+++ DATA EXCERPTS +++
-- ==== Sys2Proof/Machine/Prof.lean ====
section
/-! DEFINITION. Target and limit writes of the profile generator (R190 to R193, R201), the valve trajectory and the
valve axis with its faults, limits and homing (R196 to R204). Positions in microsteps. -/

namespace Sys2Proof.Machine
open Sys2Proof

/-! ## Current target and limits -/

/-- A member of the allocation (R244). -/
def State.member (s : State) (n : Ch) : Bool :=
  s.energised n && s.getBit F.ALLOC_CTRL_CHEN n.val
    && !(s.flag F.ALLOC_STAT_REST_ACT && s.get F.ALLOC_STAT_REST_CH == n.val)

/-- A write of PROF.CUR_TARGET (R193, R242, Table 10.4). -/
def State.doCurTarget (s : State) (src : Src) (n : Ch) (v : Word) : Res :=
  let ok := s.chState n == stPRECHARGE || s.energised n
  if !ok || !s.enabled (pgPROF n) then refuse .state s
  else if src ≠ .unit ∧ s.alloc.modeNow = 1 ∧ s.member n then refuse .state s
  else if v.toInt < -((s.get (F.CTLE_STAGE_IRATED n) : Int) * 1000) ∨ (s.get (F.CTLE_STAGE_IRATED n) : Int) * 1000 < v.toInt
    then refuse .range s
  else (.ok, (s.modCtle n (fun c => { c with
    wrTarget := c.wrTarget ++ [(s.tb, s.reg (R.PROF_CUR_TARGET n))] })).setReg (R.PROF_CUR_TARGET n) v)

/-- The address of a limit register. -/
def limAddr (n : Ch) : LimReg → Nat
  | .curLim => R.PROF_CUR_LIM n
  | .curStop => R.PROF_CUR_STOP n
  | .vlvLim => R.PROF_VLV_LIM n

/-- Every field of a is at most the same field of b (Tables 10.5, 10.6). -/
def fieldsLe (a b : Word) : Bool :=
  bitsOf a 31 20 ≤ bitsOf b 31 20 && bitsOf a 19 10 ≤ bitsOf b 19 10 && bitsOf a 9 0 ≤ bitsOf b 9 0

/-- A write of a limit register (R190, R191, Tables 10.5, 10.6, 10.8). -/
def State.doLimit (s : State) (n : Ch) (r : LimReg) (v : Word) : Res :=
  let zero := bitsOf v 31 20 == 0 || bitsOf v 19 10 == 0 || bitsOf v 9 0 == 0
  let bad := match r with
    | .curLim => !fieldsLe v (s.reg (R.PROF_CUR_STOP n))
    | .curStop => !fieldsLe (s.reg (R.PROF_CUR_LIM n)) v
    | .vlvLim => decide (3125 < bitsOf v 31 20)
  if zero || bad then refuse .range s
  else
    let w := (s.tb, s.reg (limAddr n r))
    let s1 := s.setReg (limAddr n r) v
    (.ok, match r with
      | .vlvLim => s1.modProf n (fun p => { p with vWrL := p.vWrL ++ [w] })
      | .curLim => s1.modCtle n (fun c => { c with wrLim := c.wrLim ++ [w] })
      | .curStop => s1.modCtle n (fun c => { c with wrStop := c.wrStop ++ [w] }))

/-! ## Valve axis -/

/-- The encoder position, microsteps (R198, R204). -/
def State.vpos (s : State) (n : Ch) : Int :=
  let x := (s.ch n).vax
  (x.enc * (s.get (F.VAX_ENC_RATIO n) : Int)).fdiv 256 + x.encOff

/-- The valve limits of PROF.VLV_LIM in force at an evaluation now (Table 10.8, R190). -/
def State.vlvLim (s : State) (n : Ch) : Lim :=
  let w := effWord (s.ch n).prof.vWrL (s.reg (R.PROF_VLV_LIM n)) s.tb
  ⟨(bitsOf w 31 20 : Rat) * 64, (bitsOf w 19 10 : Rat) * 1024, (bitsOf w 9 0 : Rat) * 65536⟩

/-- The valve limits at a homing speed (Table 10.15). -/
def State.homeLim (s : State) (n : Ch) (fast : Bool) : Lim :=
  { s.vlvLim n with v := ((if fast then s.get (F.VAX_HOME_VFAST n) else s.get (F.VAX_HOME_VSLOW n)) : Rat) * 64 }

/-- A valve plan begins; a disabled PROF page holds the present position (Table 4.19). -/
def State.setVlv (s : State) (n : Ch) (pl : Plan) : State :=
  if !s.enabled (pgPROF n) then s else
  (s.modProf n (fun p => { p with vlv := pl })).putB (F.PROF_STAT_VLV_BUSY n) true

/-- The profile takes the encoder position with v = a = 0 (R204). -/
def State.vlvResync (s : State) (n : Ch) : State :=
  (s.vlvHold n (s.vpos n : Rat)).modVax n (fun x => { x with issued := (s.vpos n : Rat), feSince := none, vLast := 0 })

/-- Coils may be energised here: not LOCKOUT, not DECAF or HALT, in BOOT only from step 10, VAX enabled, and the valve
wired to this module (R197, R325, Table 4.19). -/
def State.coilsAllowed (s : State) (n : Ch) : Bool :=
  s.chState n != stLOCKOUT && s.mode != mDECAF && s.mode != mHALT && s.enabled (pgVAX n)
    && (s.mode != mBOOT || s.get F.SYS_STAT_BOOT_STEP == 10)
    && (!s.twinCh n || s.getBit F.TWIN_CHCFG_VLV n.val)

/-- Coils energised under R197: from the encoder position at rest. -/
def State.coilsOn (s : State) (n : Ch) : State :=
  if s.coilsAllowed n ∧ (s.ch n).vax.coilCause = 0 then
    ((s.putB (F.VAX_STAT_ENERGISED n) true).putB (F.VAX_STAT_STANDSTILL n) true).vlvResync n
  else s

/-- What a fault does to the coils and to HOMED (Table 10.2). -/
def State.faultCoils (s : State) (n : Ch) (code : Nat) : State :=
  let s := if code = 2 ∨ code = 3 ∨ code = 4 then s else s.putB (F.VAX_STAT_HOMED n) false
  if 8 ≤ code then (s.coilsOff n).modVax n (fun x => { x with
      coilCause := code, supplyBad := if code = 8 then (x.supplyBad.or (some false)) else x.supplyBad })
  else if s.flag (F.VAX_STAT_ENERGISED n) then s.putB (F.VAX_STAT_STANDSTILL n) true else s

/-- An axis fault of Table 10.2: pulses halt at once. While a fault stands its code stays, and a second fault acts on
the coils and on HOMED (R199, R205). -/
def State.axisFault (s : State) (n : Ch) (code : Nat) : State :=
  if s.get (F.VAX_STAT_FAULT n) ≠ 0 then s.faultCoils n code else
  let s := s.put (F.VAX_STAT_FAULT n) code
  let s := (s.vlvHold n (s.vkin n).p).modVax n (fun x => { x with phase := .none, feSince := none })
  let s := (s.putB (F.VAX_STAT_HOMING n) false).putB (F.VAX_STAT_MOVING n) false
  let s := s.faultCoils n code
  (s.raise (pgVAX n) 3).pageFault (pgVAX n) true

/-- A valve target inside VAX.RANGE (R201). -/
def State.inRange (s : State) (n : Ch) (t : Rat) : Bool :=
  decide ((64 * s.getS (F.VAX_RANGE_PMIN n) : Rat) ≤ t) && decide (t ≤ (64 * s.getS (F.VAX_RANGE_PMAX n) : Rat))

/-- A write of PROF.VLV_TARGET (R199 to R201); with the reference outside VAX.RANGE every target is refused (R204). -/
def State.doVlvTarget (s : State) (n : Ch) (v : Word) : Res :=
  let x := (s.ch n).vax
  if !s.flag (F.VAX_STAT_HOMED n) || s.flag (F.VAX_STAT_HOMING n) || s.get (F.VAX_STAT_FAULT n) != 0
    || !s.enabled (pgPROF n) then refuse .state s
  else if (s.flag (F.VAX_STAT_LIM_LO n) && decide (v.toInt < x.lo.pos))
      || (s.flag (F.VAX_STAT_LIM_HI n) && decide (x.hi.pos < v.toInt)) then refuse .state s
  else if !s.inRange n v.toInt || !s.inRange n x.refPos then refuse .range s
  else (.ok, (s.modProf n (fun p => { p with
    vWrT := p.vWrT ++ [(s.tb, s.reg (R.PROF_VLV_TARGET n))] })).setReg (R.PROF_VLV_TARGET n) v)

/-- PROF.CTRL.STOP (R201): at its evaluation the axis is planned to rest under PROF.VLV_LIM (R190). -/
def State.doStop (s : State) (n : Ch) (v : Word) : Res :=
  if !bit v 0 then (.ok, s)
  else if s.flag (F.VAX_STAT_HOMING n) then refuse .state s
  else (.ok, s.modProf n (fun p => { p with vStop := some s.tb }))

/-- The stop of PROF.CTRL.STOP: the target becomes the stop point. -/
def State.vlvStop (s : State) (n : Ch) (k : Kin) : State :=
  let pl := stopPlan s.tb k (s.vlvLim n)
  (s.setVlv n pl).setReg (R.PROF_VLV_TARGET n) (intWord (roundHalf pl.target))

/-- The limits of the present valve plan: in homing, at the speed of its pass. -/
def State.vlvNow (s : State) (n : Ch) : Lim :=
  if s.flag (F.VAX_STAT_HOMING n) then s.homeLim n (decide ((s.ch n).vax.phase = .fast ∨ (s.ch n).vax.phase = .backoff))
  else s.vlvLim n

/-- R191 for the valve: a limit write. -/
def State.vlvLimitWrite (s : State) (n : Ch) (k : Kin) : State :=
  let L := s.vlvNow n
  let t := (s.ch n).prof.vlv.target
  if stopDist k L ≤ absR (t - k.p) then s.setVlv n (optPlan s.tb k t L)
  else if s.inRange n (stopPoint k L) then
    (s.setVlv n (stopThenReturn s.tb k t L)).setRaise (F.PROF_STAT_OVERSHOOT n) (pgPROF n) 3
  else s.setRaise (F.PROF_STAT_VLV_DEFERRED n) (pgPROF n) 2

/-- The replan of the valve at an evaluation (R190). -/
def State.vlvReplan (s : State) (n : Ch) : State :=
  let pr := (s.ch n).prof
  let k := s.vkin n
  let stop := match pr.vStop with | some t => dueAt t s.tb | none => false
  let s1 :=
    if stop then s.vlvStop n k
    else if anyDue pr.vWrT s.tb then
      (s.setVlv n (optPlan s.tb k (effWord pr.vWrT (s.reg (R.PROF_VLV_TARGET n)) s.tb).toInt (s.vlvLim n))).putB
        (F.PROF_STAT_VLV_DEFERRED n) false
    else if anyDue pr.vWrL s.tb ∧ s.flag (F.PROF_STAT_VLV_BUSY n) then s.vlvLimitWrite n k
    else s
  s1.modProf n (fun p => { p with
    vWrT := notDue p.vWrT s.tb, vWrL := notDue p.vWrL s.tb, vStop := if stop then none else p.vStop })

/-- A valve plan has reached its target (R191, Table 10.20). -/
def State.vlvDone (s : State) (n : Ch) : State :=
  if s.flag (F.PROF_STAT_VLV_BUSY n) ∧ (s.ch n).prof.vlv.doneAt s.tb then
    ((s.putB (F.PROF_STAT_VLV_BUSY n) false).putB (F.PROF_STAT_VLV_DEFERRED n) false).raise (pgVAX n) 4
  else s

/-! ## Homing (R202 to R204, Table 10.3) -/

/-- A stop, then a relative move (the halts of Table 10.3). -/
def haltMove (tb : Nat) (k : Kin) (d : Rat) (L : Lim) : Plan :=
  let st := stopSegs k L
  let p := (k.run st).p
  ⟨tb, k, st ++ optSegs ⟨p, 0, 0⟩ (p + d) L, p + d⟩

/-- The direction of a homing sequence: towards the high limit for SWITCH_HI only. -/
def homeSign (hseq : Nat) : Rat := if hseq = 1 then 1 else -1

/-- A move far towards the limit at a homing speed; the travel is longer than the axis. -/
def State.homeRun (s : State) (n : Ch) (fast : Bool) : State :=
  let k := s.vkin n
  s.setVlv n (optPlan s.tb k (k.p + homeSign (s.get (F.VAX_CTRL_HSEQ n)) * 67108864) (s.homeLim n fast))

/-- Homing starts (R202). -/
def State.homeStart (s : State) (n : Ch) : State :=
  let s := (s.putB (F.VAX_STAT_HOMED n) false).putB (F.VAX_STAT_HOMING n) true
  let s := s.modVax n (fun x => { x with homeAt := s.tb })
  match s.get (F.VAX_CTRL_HSEQ n) with
  | 3 => s.modVax n (fun x => { x with phase := .done })
  | 2 => (s.homeRun n false).modVax n (fun x => { x with phase := .slow })
  | _ => (s.homeRun n true).modVax n (fun x => { x with phase := .fast })

/-- The encoder position p takes the value VAX.HOME_POS (R204); positions latched before follow. -/
def State.homeMap (s : State) (n : Ch) (p : Int) : State :=
  let d := (s.reg (R.VAX_HOME_POS n)).toInt - p
  (s.modVax n (fun x => { x with
    encOff := x.encOff + d, issued := x.issued + d, refPos := p + d
    lo := { x.lo with pos := x.lo.pos + d }, hi := { x.hi with pos := x.hi.pos + d } })).modProf n (fun q =>
    { q with vlv := { q.vlv with k0 := { q.vlv.k0 with p := q.vlv.k0.p + d }, target := q.vlv.target + d } })

/-- HOME_REFERENCE of sequences 0 to 2: the reference is taken, and the axis backs off 1,024 microsteps at VSLOW. -/
def State.homeRef (s : State) (n : Ch) (p : Int) (stall : Bool) : State :=
  let sg := homeSign (s.get (F.VAX_CTRL_HSEQ n))
  let s := s.homeMap n p
  let s := if stall then s.vlvResync n else s
  (s.setVlv n (haltMove s.tb (s.vkin n) (-sg * 1024) (s.homeLim n false))).modVax n (fun x => { x with phase := .away })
+++
Start at the first line of the material and transcribe each line exactly, stopping once the line containing "trajectory and the" has been written.

-- ==== Sys2Proof/Machine/Prof.lean ====
section
/-! DEFINITION. Target and limit writes of the profile generator (R190 to R193, R201), the valve trajectory and the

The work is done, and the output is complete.